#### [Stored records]
* * *

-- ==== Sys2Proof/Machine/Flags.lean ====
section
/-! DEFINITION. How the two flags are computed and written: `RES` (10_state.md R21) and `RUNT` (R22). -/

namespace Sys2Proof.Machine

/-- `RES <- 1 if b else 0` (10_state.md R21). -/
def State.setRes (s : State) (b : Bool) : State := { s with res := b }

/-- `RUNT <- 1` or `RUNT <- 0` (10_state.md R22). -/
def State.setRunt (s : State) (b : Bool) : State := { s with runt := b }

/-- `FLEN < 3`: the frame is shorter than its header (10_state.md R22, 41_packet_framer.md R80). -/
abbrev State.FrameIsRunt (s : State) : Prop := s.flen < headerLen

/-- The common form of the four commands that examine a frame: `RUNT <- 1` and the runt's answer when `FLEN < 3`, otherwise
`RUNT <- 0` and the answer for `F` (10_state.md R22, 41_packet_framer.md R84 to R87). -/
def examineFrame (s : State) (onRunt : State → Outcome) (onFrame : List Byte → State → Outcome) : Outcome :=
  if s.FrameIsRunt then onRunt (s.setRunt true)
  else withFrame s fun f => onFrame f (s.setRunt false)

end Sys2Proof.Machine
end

* * *

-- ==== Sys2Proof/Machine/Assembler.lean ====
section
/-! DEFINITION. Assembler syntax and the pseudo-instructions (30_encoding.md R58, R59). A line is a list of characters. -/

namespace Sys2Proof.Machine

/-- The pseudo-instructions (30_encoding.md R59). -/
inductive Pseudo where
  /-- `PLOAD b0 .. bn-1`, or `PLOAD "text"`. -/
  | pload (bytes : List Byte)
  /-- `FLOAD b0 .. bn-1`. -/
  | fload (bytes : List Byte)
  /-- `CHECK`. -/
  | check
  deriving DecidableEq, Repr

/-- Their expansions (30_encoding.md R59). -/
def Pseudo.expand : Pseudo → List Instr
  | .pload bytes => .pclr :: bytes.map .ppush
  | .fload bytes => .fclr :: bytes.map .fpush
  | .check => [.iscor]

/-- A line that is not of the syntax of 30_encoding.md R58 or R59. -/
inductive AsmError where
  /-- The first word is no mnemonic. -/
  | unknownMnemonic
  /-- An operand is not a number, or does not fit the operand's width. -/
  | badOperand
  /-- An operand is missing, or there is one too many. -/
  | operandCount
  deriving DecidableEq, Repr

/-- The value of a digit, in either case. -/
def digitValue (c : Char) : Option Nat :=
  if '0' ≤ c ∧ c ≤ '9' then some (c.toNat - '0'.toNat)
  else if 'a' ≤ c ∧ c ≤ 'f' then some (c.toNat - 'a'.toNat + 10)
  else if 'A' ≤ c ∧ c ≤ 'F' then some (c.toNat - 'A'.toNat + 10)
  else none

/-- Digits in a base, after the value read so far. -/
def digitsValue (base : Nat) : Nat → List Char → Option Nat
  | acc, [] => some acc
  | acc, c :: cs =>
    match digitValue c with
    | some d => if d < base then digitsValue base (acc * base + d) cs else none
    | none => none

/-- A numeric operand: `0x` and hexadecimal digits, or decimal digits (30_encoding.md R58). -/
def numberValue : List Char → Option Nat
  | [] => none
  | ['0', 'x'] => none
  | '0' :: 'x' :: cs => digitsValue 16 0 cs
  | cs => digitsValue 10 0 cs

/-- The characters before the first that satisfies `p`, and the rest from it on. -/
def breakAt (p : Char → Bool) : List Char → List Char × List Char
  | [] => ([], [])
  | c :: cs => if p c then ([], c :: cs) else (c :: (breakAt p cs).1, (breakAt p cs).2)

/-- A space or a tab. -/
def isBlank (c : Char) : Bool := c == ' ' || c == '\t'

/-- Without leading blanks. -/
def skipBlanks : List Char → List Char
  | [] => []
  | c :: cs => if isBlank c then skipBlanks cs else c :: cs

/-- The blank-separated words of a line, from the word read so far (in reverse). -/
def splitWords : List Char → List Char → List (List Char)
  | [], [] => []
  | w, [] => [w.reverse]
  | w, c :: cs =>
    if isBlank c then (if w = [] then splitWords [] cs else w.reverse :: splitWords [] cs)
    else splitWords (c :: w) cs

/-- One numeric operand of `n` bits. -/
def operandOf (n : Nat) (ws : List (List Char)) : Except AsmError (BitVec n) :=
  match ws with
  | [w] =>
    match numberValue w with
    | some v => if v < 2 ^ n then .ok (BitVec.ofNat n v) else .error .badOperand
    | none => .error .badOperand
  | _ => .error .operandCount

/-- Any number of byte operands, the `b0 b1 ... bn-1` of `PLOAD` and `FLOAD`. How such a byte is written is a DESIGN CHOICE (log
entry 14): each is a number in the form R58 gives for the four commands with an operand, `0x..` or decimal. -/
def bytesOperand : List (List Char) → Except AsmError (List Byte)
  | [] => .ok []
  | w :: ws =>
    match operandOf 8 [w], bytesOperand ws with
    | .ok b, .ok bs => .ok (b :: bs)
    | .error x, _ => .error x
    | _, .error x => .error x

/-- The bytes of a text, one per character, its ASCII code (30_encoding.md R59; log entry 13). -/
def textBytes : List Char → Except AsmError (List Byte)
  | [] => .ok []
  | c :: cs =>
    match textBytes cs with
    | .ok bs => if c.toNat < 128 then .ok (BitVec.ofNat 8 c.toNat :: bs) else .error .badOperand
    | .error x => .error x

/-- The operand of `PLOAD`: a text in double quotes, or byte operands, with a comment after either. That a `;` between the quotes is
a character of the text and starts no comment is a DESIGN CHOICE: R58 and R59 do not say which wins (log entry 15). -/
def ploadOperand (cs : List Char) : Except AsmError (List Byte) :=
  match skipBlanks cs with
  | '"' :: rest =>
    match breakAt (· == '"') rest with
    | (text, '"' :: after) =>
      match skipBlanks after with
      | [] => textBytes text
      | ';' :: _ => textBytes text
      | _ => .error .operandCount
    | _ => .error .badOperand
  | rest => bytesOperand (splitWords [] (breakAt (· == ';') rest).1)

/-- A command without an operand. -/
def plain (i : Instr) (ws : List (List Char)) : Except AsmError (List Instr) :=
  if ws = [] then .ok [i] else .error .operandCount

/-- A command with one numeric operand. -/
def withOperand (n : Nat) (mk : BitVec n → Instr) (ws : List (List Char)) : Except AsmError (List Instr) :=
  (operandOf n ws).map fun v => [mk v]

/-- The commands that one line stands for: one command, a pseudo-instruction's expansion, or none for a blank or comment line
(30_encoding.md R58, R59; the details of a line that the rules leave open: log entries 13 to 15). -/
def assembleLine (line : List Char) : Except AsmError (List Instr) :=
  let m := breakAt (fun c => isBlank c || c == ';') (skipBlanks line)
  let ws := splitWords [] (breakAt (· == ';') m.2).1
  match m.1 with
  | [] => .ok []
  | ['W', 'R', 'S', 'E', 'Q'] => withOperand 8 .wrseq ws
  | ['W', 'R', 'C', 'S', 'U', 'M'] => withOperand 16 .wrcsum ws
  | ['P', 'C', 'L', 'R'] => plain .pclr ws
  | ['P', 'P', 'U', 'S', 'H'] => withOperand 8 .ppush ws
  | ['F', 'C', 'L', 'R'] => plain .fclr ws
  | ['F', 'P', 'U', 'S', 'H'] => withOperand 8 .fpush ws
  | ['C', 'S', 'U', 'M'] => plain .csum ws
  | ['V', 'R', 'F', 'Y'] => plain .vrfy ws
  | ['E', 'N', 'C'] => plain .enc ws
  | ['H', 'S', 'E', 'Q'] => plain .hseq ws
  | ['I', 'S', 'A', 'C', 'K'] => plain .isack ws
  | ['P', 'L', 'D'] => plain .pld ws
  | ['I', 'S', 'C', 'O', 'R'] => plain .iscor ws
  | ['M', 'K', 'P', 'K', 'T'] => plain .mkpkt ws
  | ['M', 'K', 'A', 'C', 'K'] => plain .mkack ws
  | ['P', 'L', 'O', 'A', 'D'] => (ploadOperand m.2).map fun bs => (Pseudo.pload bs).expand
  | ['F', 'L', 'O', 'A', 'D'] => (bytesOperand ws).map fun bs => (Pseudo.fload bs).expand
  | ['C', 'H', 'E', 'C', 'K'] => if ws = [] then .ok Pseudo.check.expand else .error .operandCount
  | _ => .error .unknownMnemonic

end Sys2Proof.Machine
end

* * *

#### [Work item]
Of the lines above, retype only those from the line containing "-- ==== Sys2Proof/Machine/Flags.lean" through the line containing "(10_state.md R22). -/", including both, exactly.

#### [Result of the task]
-- ==== Sys2Proof/Machine/Flags.lean ====
section
/-! DEFINITION. How the two flags are computed and written: `RES` (10_state.md R21) and `RUNT` (R22). -/

namespace Sys2Proof.Machine

/-- `RES <- 1 if b else 0` (10_state.md R21). -/
def State.setRes (s : State) (b : Bool) : State := { s with res := b }

/-- `RUNT <- 1` or `RUNT <- 0` (10_state.md R22). -/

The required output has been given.